Only certain lines below are wanted: those starting at the line containing "stepMode := step, st" and ending at the line containing "2 ≤ ((ended", both included, each retyped exactly.

[Stored items]
* * *

theorem witness_HeadDoorbell : State.reset.allServed = false ∧ (frozenState.allServed = true ∧ frozenState.frozen = true) ∧
    (let s := live.modMod (fun m => { m with changeBusy := true })
     s.allServed = true ∧ s.frozen = false ∧ s.mod.changeBusy = true) ∧
    (live.allServed = true ∧ live.frozen = false ∧ live.mod.changeBusy = false) ∧
    (let w := (live.quiet.wakeCore 0).queue 0
     w.st ≠ 0 ∧ 2 ^ w.sqLog.toNat ≤ 16 ∧ 2 ^ w.cqLog.toNat ≤ 16 ∧ 15 < 2 ^ w.sqLog.toNat ∧ 15 < 2 ^ w.cqLog.toNat) ∧
    (let w : Queue := { cqTail := 15, cqHead := 0 }
     w.cqTail.toNat < 2 ^ w.cqLog.toNat ∧ w.cqHead.toNat < 2 ^ w.cqLog.toNat) := by
  and_intros <;> first | rfl | decide +kernel

/-- Queue 1 IDLE, its rings laid out in HBM; and selected. -/
def idle1 : State := { (live.modQueue 1 (fun w => { w with sqHbm := true, cqHbm := true, winLimit := 100 })) with
  sel := { queue := 1 } }

theorem witness_QueueControlWrites :
    (idle1.allServed = true ∧ idle1.mod.changeBusy = false ∧ bit 0 3 = false ∧ (idle1.queue idle1.sel.queue.toNat).st = 0 ∧
      (let u := (idle1.modQueue 1 (fun w => { w with sqHbm := bit 0x30 4, cqHbm := bit 0x30 5 })).modQueue 1 (fun w => { w with
         stepMode := bit 0x30 1, stopOnReject := bit 0x30 2 })
       u.enableOk (u.queue 1) = true) ∧
      (let s := idle1.modPart 0 (fun x => { x with st := 3 })
       let u := (s.modQueue 1 (fun w => { w with sqHbm := bit 0 4, cqHbm := bit 0 5 })).modQueue 1 (fun w => { w with
         stepMode := bit 0 1, stopOnReject := bit 0 2 })
       s.allServed = true ∧ s.mod.changeBusy = false ∧ (s.queue s.sel.queue.toNat).st = 0 ∧ u.enableOk (u.queue 1) = false)) ∧
    (live.allServed = true ∧ live.mod.changeBusy = false ∧ (live.queue live.sel.queue.toNat).st ≠ 0 ∧
      (live.queue live.sel.queue.toNat).sqHbm = bit 0 4 ∧ (live.queue live.sel.queue.toNat).cqHbm = bit 0 5 ∧
      bit 0 3 = false ∧ (live.qw 0).waiting = none ∧ (live.qw 0).executing = [] ∧ (live.qw 0).finished = [] ∧
      (live.qw 0).stepHalt = none) ∧
    ((next live 1 []).qw 0).waiting.isSome ∧ ((busy live 1 []).qw 0).executing ≠ [] ∧
    (bit 1 0 = true ∧ (live.queue 0).st ≠ 3 ∧ ((live.modQueue 0 (fun w => { w with st := 3 })).queue 0).st = 3) := by
  and_intros <;> decide +kernel

theorem witness_RecordLayout : (0xFFFF < 2 ^ 16) ∧ (2 ^ 48 - 1 < 2 ^ 48) ∧ (2 ^ 32 - 1 < 2 ^ 32) ∧ 255 < 2 ^ 8 := by decide

/-- A finished command of queue 0, and whether its record ends a step. -/
def ended (step : Bool) : State := (live.modQw 0 (fun x => { x with
  finished := [{ id := 7, bytes := cmd 1 [], status := ⟨0, 0, 0⟩, start := 5, stop := 6 }] })).modQueue 0 (fun w => { w with
    stepMode := step, st := if step then 2 else 1 })

theorem witness_CompletionRecords :
    (∀ b, (ended b).frozen = false ∧ ((ended b).qw 0).core = some 0 ∧ (ended b).mod.badCores.contains 0 = false ∧
      2 ≤ ((ended b).queue 0).freeRecords ∧ (∃ f, ((ended b).qw 0).finished = f :: [] ∧
        ((((ended b).finRecord 0 f).qw 0).stepHalt = if b then some 0 else none) ∧
        2 ≤ (((ended b).finRecord 0 f).queue 0).freeRecords) ∧ ((ended b).qw 0).stepHalt = none) ∧
    (live.queue 0).cqHbm = false := by
  refine ⟨fun b => ?_, rfl⟩
  cases b <;> exact ⟨rfl, rfl, rfl, by decide +kernel, ⟨_, rfl, rfl, by decide +kernel⟩, rfl⟩

theorem witness_TimeOuts :
    (let s := live.modQw 0 (fun x => { x with partialAt := some 600000 })
     s.frozen = false ∧ (s.qw 0).partialAt = some 600000) ∧
    (let s := live.modQw 0 (fun x => { x with waiting := some { wt 1 [] with waitOk := false } })
     s.frozen = false ∧ ∃ c, (s.qw 0).waiting = some c ∧ c.waitOk = false) ∧
    (∃ e : Exec, (busy live 4 []).frozen = false ∧ e.id ≠ 0 ∧ ((busy live 4 []).qw 0).executing.find? (fun x => x.id == e.id) =
      some e ∧ cOp e.bytes = 0x04 ∧ (busy live 4 []).work.runs.find? (fun r => r.owner == e.id) = none ∧
      (busy live 4 []).work.ops.find? (fun o => o.owner == e.id && o.start.isNone) = none) ∧
    (let r : Remote := { id := 7, q := 0, part := 0, node := 4095, tseq := 0, since := 0 }
     let s := live.modWork (fun w => { w with remotes := [r] })
     s.frozen = false ∧ takeFirst (fun x => x.id == r.id) s.work.remotes = some (r, [])) := by
  refine ⟨by and_intros <;> rfl, ⟨rfl, _, rfl, rfl⟩, ⟨{ id := 7, bytes := cmd 4 [], since := 0 }, rfl, by decide, rfl, rfl, rfl, rfl⟩, rfl, rfl⟩

/-! ### Commands of the queues -/

/-- An enabled half pair on tile 0. -/
def paired : State := live.modPair 0 15 (fun h => { h with enable := true })

theorem dispatched {s : State} {op : Nat} {fs : List (Nat × Nat × Nat)} (h : (next s op fs).mayDispatch 0 op = some (wt op fs))
    (l : legal op ((next s op fs).partSt 0) = true) (p : ((next s op fs).queue 0).part.toNat = 0) :
    Dispatches (next s op fs) 0 op (wt op fs) := ⟨h, by rw [p]; exact l⟩

theorem witness_CommandsDoneAtDispatch :
    Dispatches (next live 1 []) 0 0x01 (wt 1 []) ∧ Dispatches (next live 2 []) 0 0x02 (wt 2 []) ∧
    (Dispatches (next live 3 []) 0 0x03 (wt 3 []) ∧ bit (fld (wt 3 []).bytes 22 2) 15 = false) ∧
    (Dispatches (next live 4 [(32, 8, 10000)]) 0 0x04 (wt 4 [(32, 8, 10000)]) ∧
      fld (wt 4 [(32, 8, 10000)]).bytes 20 1 = 0 ∧
      fld (wt 4 [(32, 8, 10000)]).bytes 32 8 ≤ (next live 4 [(32, 8, 10000)]).sclk) ∧
    (Dispatches (next live 4 [(32, 8, 10001)]) 0 0x04 (wt 4 [(32, 8, 10001)]) ∧
      fld (wt 4 [(32, 8, 10001)]).bytes 20 1 = 0 ∧
      (next live 4 [(32, 8, 10001)]).sclk < fld (wt 4 [(32, 8, 10001)]).bytes 32 8) ∧
    Dispatches (next live 4 [(20, 1, 1)]) 0 0x04 (wt 4 [(20, 1, 1)]) ∧ fld (wt 4 [(20, 1, 1)]).bytes 20 1 ≠ 0 := by
  and_intros <;> first | rfl | decide +kernel

theorem witness_FenceOrdersTheQueue : (next live 2 []).mayDispatch 0 0x02 = some (wt 2 []) ∧
    ((live.modQw 0 (fun x => { x with fence := true })).qw 0).fence = true ∧ Dispatches (next live 2 []) 0 0x02 (wt 2 []) := by
  and_intros <;> rfl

* * *

▸ **Answer to this task**
    stepMode := step, st := if step then 2 else 1 })

theorem witness_CompletionRecords :
    (∀ b, (ended b).frozen = false ∧ ((ended b).qw 0).core = some 0 ∧ (ended b).mod.badCores.contains 0 = false ∧
      2 ≤ ((ended b).queue 0).freeRecords ∧ (∃ f, ((ended b).qw 0).finished = f :: [] ∧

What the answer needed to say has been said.